XML output from mysqldump

Dumping in XML format is done with the --xml or -X option. In addition, you should use the --hex-blob option otherwise the BLOB data will be dumped as raw binary data, which usually results in characters that are not valid, either according to the XML spec or according to the UTF-8 encoding. (Arguably, this is also a bug.
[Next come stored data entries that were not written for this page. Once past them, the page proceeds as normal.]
/-- O3. A few images written out from the code table decode to the commands they stand for (30_encoding.md R85,
R86; the operand layout is the model's, log 3). -/
def Obligations.CommandCodesSpellTheirCommands : Prop :=
  decode ⟨0x1#4, [.handle 7, .num 2]⟩ = .ok (.accReset 7 2) ∧
  decode ⟨0x2#4, [.handle 7, .num 0xAB]⟩ = .ok (.accAdd 7 0xAB) ∧
  decode ⟨0x4#4, [.num 1, .num 0xF, .num 65536]⟩ = .ok (.hdrMake true 0xF 65536) ∧
  decode ⟨0x8#4, [.handle 3, .bytes [0x81, 0x05], .num 2]⟩ = .ok (.prsExec 3 [0x81, 0x05] 2) ∧
  decode ⟨0xB#4, [.num 0x37FA213D, .bytes [0x48]]⟩ = .ok (.mskXor 0x37FA213D [0x48]) ∧
  decode ⟨0xC#4, [.num 0x80]⟩ = .ok (.wrHdr defaultDesc)

/-- O4. A step takes the oldest issued command out of the queue and runs it; an image that spells no command is
refused; with nothing issued nothing changes (00_scope.md R6, 60_exceptions.md R215; the queue is the model's,
log 1). -/
def Obligations.StepRunsTheOldestIssuedCommand : Prop :=
  (∀ (s : State) (c : Command) (rest : List Command) (i : Instr),
    s.pending = c :: rest → decode c = .ok i → step s = exec i (s.withPending rest)) ∧
  (∀ (s : State) (c : Command) (rest : List Command) (e : DecodeError),
    s.pending = c :: rest → decode c = .error e → step s = .refused (refusalOf e)) ∧
  (∀ s : State, s.pending = [] → step s = .next s)

/-- O5. A program runs top to bottom: stepping through the issued commands is running them one after another
(30_encoding.md R88, 20_memory.md R61; the queue is the model's, log 1). -/
def Obligations.IssuedProgramRunsTopToBottom : Prop :=
  ∀ (is : List Instr) (s : State),
    core.run is.length (s.load is) = runProgram is (s.withPending [])

/-- O6. Codes 0x0 and 0xD to 0xF are refused as UnassignedCommand whatever operands come with them, and no other
code is (30_encoding.md R87, decision D2; 60_exceptions.md R205, decision D26). -/
def Obligations.UnassignedCodesAreRefused : Prop :=
  ∀ (s : State) (code : BitVec 4) (ops : List Operand) (rest : List Command),
    s.pending = ⟨code, ops⟩ :: rest →
      (step s = .refused .unassignedCommand ↔ code.toNat = 0 ∨ 13 ≤ code.toNat)

/-- O7. An operand outside its type is refused as OperandOutOfType, and no in-type operand is
(30_encoding.md R86; 60_exceptions.md R205, decision D26; the operand layout is the model's, log 3). -/
def Obligations.OperandsOutsideTheirTypeAreRefused : Prop :=
  ∀ (h n m k : Nat) (bs : List Nat),
    (decode ⟨0x1#4, [.handle h, .num n]⟩ = .error .operandOutOfType ↔ 16 ≤ n) ∧
    (decode ⟨0x2#4, [.handle h, .num n]⟩ = .error .operandOutOfType ↔ 0xFF < n) ∧
    (decode ⟨0x4#4, [.num n, .num m, .num k]⟩ = .error .operandOutOfType ↔
      1 < n ∨ 0xF < m ∨ 2 ^ 64 ≤ k) ∧
    (decode ⟨0x5#4, [.num n]⟩ = .error .operandOutOfType ↔ 2 ^ 112 ≤ n) ∧
    (decode ⟨0x7#4, [.handle h, .num n]⟩ = .error .operandOutOfType ↔ 0xFF < n) ∧
    (decode ⟨0x8#4, [.handle h, .bytes bs, .num n]⟩ = .error .operandOutOfType ↔ ∃ b ∈ bs, 0xFF < b) ∧
    (decode ⟨0xB#4, [.num n, .bytes bs]⟩ = .error .operandOutOfType ↔ 2 ^ 32 ≤ n ∨ ∃ b ∈ bs, 0xFF < b) ∧
    (decode ⟨0xC#4, [.num n]⟩ = .error .operandOutOfType ↔ 2 ^ 112 ≤ n)

/-- O8. A command completes exactly when none of R205's refusals applies: no header, opcode, RSV bit, length or
descriptor is turned away by its content (60_exceptions.md R204, R205, decision D26; 30_encoding.md R83). -/
def Obligations.CommandCompletesUnlessItsPreconditionFails : Prop :=
  ∀ (i : Instr) (s : State),
    ((∃ t, exec i s = .next t) ↔ i.wellFormed = true ∧ ∀ a b, i = .accAdd a b → s.acc a ≠ none) ∧
    (∀ a n, i = .accReset a n → 8 < n.toNat → exec i s = .refused .capacityTooLarge) ∧
    (∀ p buf len, i = .prsExec p buf len → buf.length < len → exec i s = .refused .lengthBeyondBuffer) ∧
    (∀ a b, i = .accAdd a b → s.acc a = none → exec i s = .refused .noInstance)

/-! ### The descriptor -/

/-- O9. DEFAULT_DESC, its packed image, and that every reset produces it (10_state.md R25). -/
def Obligations.DefaultDescriptorHasOnlyFinSet : Prop :=
  defaultDesc = ⟨true, false, false, false, 0x0, false, 0, 0, 0⟩ ∧ packDesc defaultDesc = 0x80#112 ∧
  ∀ (p : Handle) (s t : State), exec (.prsReset p) s = .next t → (t.parser p).d = defaultDesc

/-- O10. The packed image: byte 0 of the wire header in bits 7:0, byte 1 in bits 15:8, EXT in 79:16, KEY in 111:80;
every image is a descriptor's, and only one's (10_state.md R23, decision D20). -/
def Obligations.PackedImageHoldsTheWireBytes : Prop :=
  (∀ d : Desc,
    (packDesc d).extractLsb' 0 8 = byte0 d ∧ (packDesc d).extractLsb' 8 8 = byte1 d ∧
    (packDesc d).extractLsb' 16 64 = d.ext ∧ (packDesc d).extractLsb' 80 32 = d.key ∧
    unpackDesc (packDesc d) = d) ∧
  (∀ w : BitVec 112, packDesc (unpackDesc w) = w)

/-- O11. The layout of header bytes 0 and 1 as sums of weighted fields (30_encoding.md R71, R72). -/
def Obligations.HeaderBytesWeighTheirFields : Prop :=
  ∀ d : Desc,
    (byte0 d).toNat = d.fin.toNat * 128 + d.rsv1.toNat * 64 + d.rsv2.toNat * 32 + d.rsv3.toNat * 16
      + d.opcode.toNat ∧
    (byte1 d).toNat = d.mask.toNat * 128 + d.plen.toNat

/-- O12. The effective payload length (41_descriptor.md R124): PLEN below 126 whatever EXT holds, else EXT
unchecked; and a descriptor the parser produced with PLEN = 126 has EXT below 65536: after any command that completes
in a state within the invariant (which every step keeps, O48), each parser's descriptor has that bound. -/
def Obligations.EffectiveLengthFollowsTheThreeWayRule : Prop :=
  (∀ d : Desc,
    (d.plen.toNat < 126 → (effLen d).toNat = d.plen.toNat) ∧
    (d.plen.toNat = 126 → effLen d = d.ext) ∧
    (d.plen.toNat = 127 → effLen d = d.ext)) ∧
  ∀ (i : Instr) (s t : State) (p : Handle), s.inv = true → exec i s = .next t →
    (t.parser p).d.plen.toNat = 126 → (t.parser p).d.ext.toNat < 65536

/-- O13. The narrowest length encoding (41_descriptor.md R125). -/
def Obligations.LengthEncodingIsTheNarrowest : Prop :=
  ∀ len : BitVec 64,
    (len.toNat < 126 → (encLen len).1.toNat = len.toNat ∧ (encLen len).2 = 0) ∧
    (126 ≤ len.toNat → len.toNat ≤ 65535 → (encLen len).1.toNat = 126 ∧ (encLen len).2 = len) ∧
    (65535 < len.toNat → (encLen len).1.toNat = 127 ∧ (encLen len).2 = len)

/-- O14. `effLen` undoes HDR.MAKE, whose descriptors are compliant and wire-exact, with MASK = 0
(41_descriptor.md R126, 44_writer.md R194, the spec's derivations). -/
def Obligations.MadeDescriptorKeepsItsLengthAndIsCompliant : Prop :=
  ∀ (fin : Bool) (op : BitVec 4) (len : BitVec 64),
    effLen (makeDesc fin op len) = len ∧ compliant (makeDesc fin op len) = true ∧
    wireExact (makeDesc fin op len) = true ∧ wireHeader (makeDesc fin op len) = writeHeader (makeDesc fin op len)

/-- O15. HDR.DEFAULT, HDR.MAKE and HDR.EFFLEN complete in every state and change no unit
(41_descriptor.md R121 to R123, decision D16 for the fields HDR.MAKE does not take; result field: log 2). -/
def Obligations.HeaderModelCommandsComplete : Prop :=
  ∀ s : State,
    (∃ t, exec .hdrDefault s = .next t ∧ t.result = .desc defaultDesc ∧ s.sameUnits t) ∧
    (∀ fin op len, ∃ t d, exec (.hdrMake fin op len) s = .next t ∧ t.result = .desc d ∧
      d.fin = fin ∧ d.opcode = op ∧ d.plen = (encLen len).1 ∧ d.ext = (encLen len).2 ∧
      d.rsv1 = false ∧ d.rsv2 = false ∧ d.rsv3 = false ∧ d.mask = false ∧ d.key = 0 ∧ s.sameUnits t) ∧
    (∀ d, ∃ t, exec (.hdrEfflen d) s = .next t ∧ t.result = .length (effLen d) ∧ s.sameUnits t)

/-! ### The accumulator -/

/-- O16. ACC.RESET constructs or resets the instance it names and touches nothing else; a capacity above 8 is
refused (40_accumulator.md R101, decisions D4 and D6; result field: log 2). -/
def Obligations.AccResetCompletes : Prop :=
  ∀ (a : Handle) (n : BitVec 4) (s : State),
    (n.toNat ≤ 8 → ∃ t A, exec (.accReset a n) s = .next t ∧ t.acc a = some A ∧
      A.cap = n.toNat ∧ A.cnt = 0 ∧ (∀ j : Fin 8, A.buf[j] = 0) ∧ full A = (n == 0) ∧
      t.result = .done ∧ s.onlyAcc a t) ∧
    (8 < n.toNat → exec (.accReset a n) s = .refused .capacityTooLarge)

/-- O17. ACC.ADD on an instance that is not full stores the byte after the ones before it, reports whether the
instance is now full, and touches nothing else (40_accumulator.md R102; result field: log 2). -/
def Obligations.AccAddStoresTheNextByte : Prop :=
  ∀ (a : Handle) (b : Byte) (s : State) (A : Accum),
    s.acc a = some A → accumInv A = true → A.cnt ≠ A.cap →
      ∃ t A', exec (.accAdd a b) s = .next t ∧ t.acc a = some A' ∧
        A'.cap = A.cap ∧ A'.cnt = A.cnt + 1 ∧
        A'.buf.toList.take A'.cnt = A.buf.toList.take A.cnt ++ [b] ∧ accumInv A' = true ∧
        t.result = .added (A'.cnt == A'.cap) .ok ∧ s.onlyAcc a t

/-- O18. ACC.ADD on a full instance stores nothing and returns full = 1 with FrameSizeOverflow, now and at every
further ACC.ADD (40_accumulator.md R102, 60_exceptions.md R201, decision D5; result field: log 2). -/
def Obligations.AccAddOverflowChangesNothing : Prop :=
  ∀ (a : Handle) (b b' : Byte) (s : State) (A : Accum),
    s.acc a = some A → A.cnt = A.cap →
      ∃ t, exec (.accAdd a b) s = .next t ∧ t.acc a = some A ∧
        t.result = .added true .frameSizeOverflow ∧ s.onlyAcc a t ∧
        ∃ u, exec (.accAdd a b') t = .next u ∧ u.acc a = some A ∧
          u.result = .added true .frameSizeOverflow ∧ s.onlyAcc a u

/-- O19. The exactly-N law: after ACC.RESET with capacity N, adds 1 to N-1 return 0, add N returns full, add N+1
overflows, "on that exact byte, not earlier or later"; the full instance reads big-endian
(40_accumulator.md R103, R104, the spec's derivation; result field: log 2). -/
def Obligations.AccumulatorTakesExactlyNBytes : Prop :=
  ∀ (a : Handle) (n : BitVec 4) (bs : Bytes) (b : Byte) (s : State),
    n.toNat ≤ 8 → bs.length ≤ n.toNat →
      ∃ t A, runProgram (.accReset a n :: bs.map (.accAdd a)) s = .next t ∧ t.acc a = some A ∧
        A.cap = n.toNat ∧ A.cnt = bs.length ∧ (bs.length = n.toNat → accBE A = be bs) ∧
        ∃ u, exec (.accAdd a b) t = .next u ∧
          u.result = (if bs.length < n.toNat then .added (bs.length + 1 == n.toNat) .ok
                      else .added true .frameSizeOverflow)

/-! ### The byte step of the parser -/

/-- O20. The step in AWAIT_FIRST (42_parser.md R143): the bits of byte 0 go to FIN, RSV1 to RSV3 and OPCODE, no
value is rejected, nothing else of the descriptor or the accumulator changes. -/
def Obligations.FirstByteGivesFlagsAndOpcode : Prop :=
  ∀ (P : Prs) (b : Byte), P.st = .awaitFirst →
    ∃ P', prsStep P b = ⟨P', 1, .ok⟩ ∧ P'.st = .awaitSecond ∧
      P'.d.fin = b.getLsbD 7 ∧ P'.d.rsv1 = b.getLsbD 6 ∧ P'.d.rsv2 = b.getLsbD 5 ∧ P'.d.rsv3 = b.getLsbD 4 ∧
      P'.d.opcode.toNat = b.toNat % 16 ∧ P'.d.mask = P.d.mask ∧ P'.d.plen = P.d.plen ∧ P'.d.ext = P.d.ext ∧
      P'.d.key = P.d.key ∧ P'.acc = P.acc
I haven't filed it though.)

For example, a line like:

mysqldump -uroot -pmysql -X --hex-blob --databases sakila
dumps the sakila database to the following XML format:

<?xml version="1.0"?>
<mysqldump xmlns:xsi="http://www.w3.org/2001/XMLSchema-instance">
<database name="sakila">
<table_structure name="actor">
<field Field="actor_id" Type="smallint(5) unsigned" Null="NO" Key="PRI" Extra="auto_increment" />
<field Field="first_name" Type="varchar(45)" Null="NO" Key="" Extra="" />
<field Field="last_name" Type="varchar(45)" Null="NO" Key="MUL" Extra="" />
<field Field="last_update" Type="timestamp" Null="NO" Key="" Default="CURRENT_TIMESTAMP" Extra="on update CURRENT_TIMESTAMP" />
<key Table="actor" Non_unique="0" Key_name="PRIMARY" Seq_in_index="1" Column_name="actor_id" Collation="A" Cardinality="200" Null="" Index_type="BTREE" Comment="" />
<key Table="actor" Non_unique="1" Key_name="idx_actor_last_name" Seq_in_index="1" Column_name="last_name" Collation="A" Cardinality="200" Null="" Index_type="BTREE" Comment="" />
<options Name="actor" Engine="InnoDB" Version="10" Row_format="Compact" Rows="200" Avg_row_length="81" Data_length="16384" Max_data_length="0" Index_length="16384" Data_free="233832448" Auto_increment="201" Create_time="2009-10-10 10:04:56" Collation="utf8_general_ci" Create_options="" Comment="" />
</table_structure>
<table_data name="actor">
<row>
<field name="actor_id">1</field>
<field name="first_name">PENELOPE</field>
<field name="last_name">GUINESS</field>
<field name="last_update">2006-02-15 03:34:33</field>
</row>

...many more rows and table structures...

</database>
</mysqldump>
I don't want to spend too much time discussing why it would be useful to make backups in this way. There are definitely a few drawbacks - for example, for sakila, the plain SQL dump, even with --hex-blob is 3.26 MB (3.429.358 bytes), whereas the XML output is 13.7 MB (14,415,665 bytes). Even after zip compression, the XML formatted dump is still one third larger than the plain SQL dump: 936 kB versus 695 kB.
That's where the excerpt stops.